На Лионском вокзале пуалю садятся на поезда на Юг. Это наш первый настоящий взгляд на них в их усталой славе. Они выглядят уставшими, пыльными и сильными; каждое лицо имеет характер, ни одно лицо не выглядит пустым или как будто его мысли делаются другими. Их смех не вульгарен и не густ. Рядом с их лицами английское лицо выглядит глупым, английское тело угловатым и — опрятным. Они нагружены странными ношами, хлеб и бутылки выпирают из их карманов; их сине-серый цвет красивее хаки, их круглые шлемы им идут.

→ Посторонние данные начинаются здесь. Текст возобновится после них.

-- ==== Sys2Proof/Machine/Round.lean ====
section
/-! DEFINITION. RND: the token and the ring (R337–R343), casting on and off (R345–R347), time (R344), loans (R348–R353) and
the neighbour budget (R354, R355). -/

namespace Sys2Proof.Machine

/-- CID of token and membership messages (R339). -/
def tokenCid : Nat := 0x0E

def Dev.rndState (s : Dev) : Nat := s.get Reg.RND.STS.STATE
def Dev.setRnd (s : Dev) (r : Round) : Dev := { s with round := r }
/-- Change STS.STATE. -/
def Dev.setRndState (s : Dev) (v : Nat) : Dev := s.set Reg.RND.STS.STATE v

/-- ROUND_EPOCH. -/
def Dev.roundEpoch (s : Dev) : Nat := s.wide Reg.RND.EPOCH_LO.EPOCH Reg.RND.EPOCH_HI.EPOCH

/-- Members of a mask, ascending; the leader is the lowest (R337). -/
def membersOf (m : Nat) : List Nat := setBits 32 m
def Dev.ringMask (s : Dev) : Nat := s.get Reg.RND.RING.MEMBERS
def Dev.leader (s : Dev) : Option Nat := (membersOf s.ringMask).head?

/-- Members after `m` in ring order, wrapping, `m` itself last (R337). -/
def afterIn (m : Nat) (l : List Nat) : List Nat := (l.filter (m < ·)) ++ (l.filter (· ≤ m))

/-- A member's association is UP. -/
def Dev.memberUp (s : Dev) (m : Nat) : Bool := (s.lenderUp m).isSome

/-- One-way time to a member in ns; 0 if not measured (R345). -/
def Dev.onewayOf (s : Dev) (m : Nat) : Nat :=
  match s.assocOf m with | some a => (s.assoc a).oneway.getD 0 | none => 0

/-- An RND event about a member. -/
def Dev.rndRaise (s : Dev) (id member hops reason info : Nat) : Dev :=
  s.raise (rndEv s id member s.rndState hops reason 0 0 info true)

/-- Show a ring (R356): MEMBERS, COUNT and LEADER. -/
def Dev.showRing (s : Dev) (m : Nat) : Dev :=
  let l := membersOf m
  ((s.set Reg.RND.RING.MEMBERS m).set Reg.RND.STS.COUNT l.length).set Reg.RND.STS.LEADER (l.head?.getD 0)

/-- A member of the ring leaves it or is found gone: its loans go as with a lost association (R347, R352). -/
def Dev.loseMember (s : Dev) (m : Nat) : Dev := s.dropLender m true

/-- This device is no longer in the ring: so is every lender of its loans (R352). -/
def Dev.loseRing (s : Dev) : Dev := (List.range 32).foldl Dev.loseMember s

/-- Apply a committed membership (R341): events, own state, and what a cast-on or cast-off waited for. -/
def Dev.applyRing (s : Dev) (t : Token) : Dev :=
  let old := s.ringMask
  let before := s.rndState
  let s := (s.showRing t.members).setWide Reg.RND.EPOCH_LO.EPOCH Reg.RND.EPOCH_HI.EPOCH t.epoch
  let added := (membersOf t.members).filter fun m => !old.testBit m && m != s.me
  let removed := (membersOf old).filter fun m => !t.members.testBit m && m != s.me
  let s := if before = 2 ∨ before = 3 then added.foldl (fun s m => s.rndRaise 0x201 m t.hops 0 0) s else s
  let s := removed.foldl (fun s m => (s.rndRaise 0x202 m t.hops 0 0).loseMember m) s
  if t.members.testBit s.me then
    if before = 1 ∨ before = 0 ∨ before = 4 then
      let s := s.setRndState 2
      let s := s.raise (rndEv s 0x200 255 before t.hops 0 0 0 0 true)
      match s.round.joining with
      | some i => (s.setRnd { s.round with joining := none }).complete i cSuccess 0 t.epoch 0
      | none => s
    else s
  else if before = 2 ∨ before = 3 then
    let s := s.setRndState 0
    let s := (s.raise (rndEv s 0x202 s.me before t.hops 0 0 0 0 true)).loseRing
    match s.round.leaving with
    | some i => (s.setRnd { s.round with leaving := none }).complete i cSuccess 0 t.epoch 0
    | none => s
  else s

Наши томми, даже на наш собственный взгляд, кажутся одетыми в форму, но едва ли двое из всей этой толпы одеты одинаково. Французский солдат роскошествует в крайностях; он может пойти на смерть в белых перчатках и щегольстве — он может гордиться небритостью и заплатами. Слова in extremis кажутся дорогими французскому солдату; и, con amore, он переходит из одной крайности в другую. Один из них стоит, глядя на доску, которая дает часы отправления и пункты назначения поездов. Его усталое лицо очаровательно и имеет вид, который я не могу описать — потерянный, как будто, для всех окружающих; валлиец или горец, но никакой чистокровный англичанин не мог бы выглядеть так.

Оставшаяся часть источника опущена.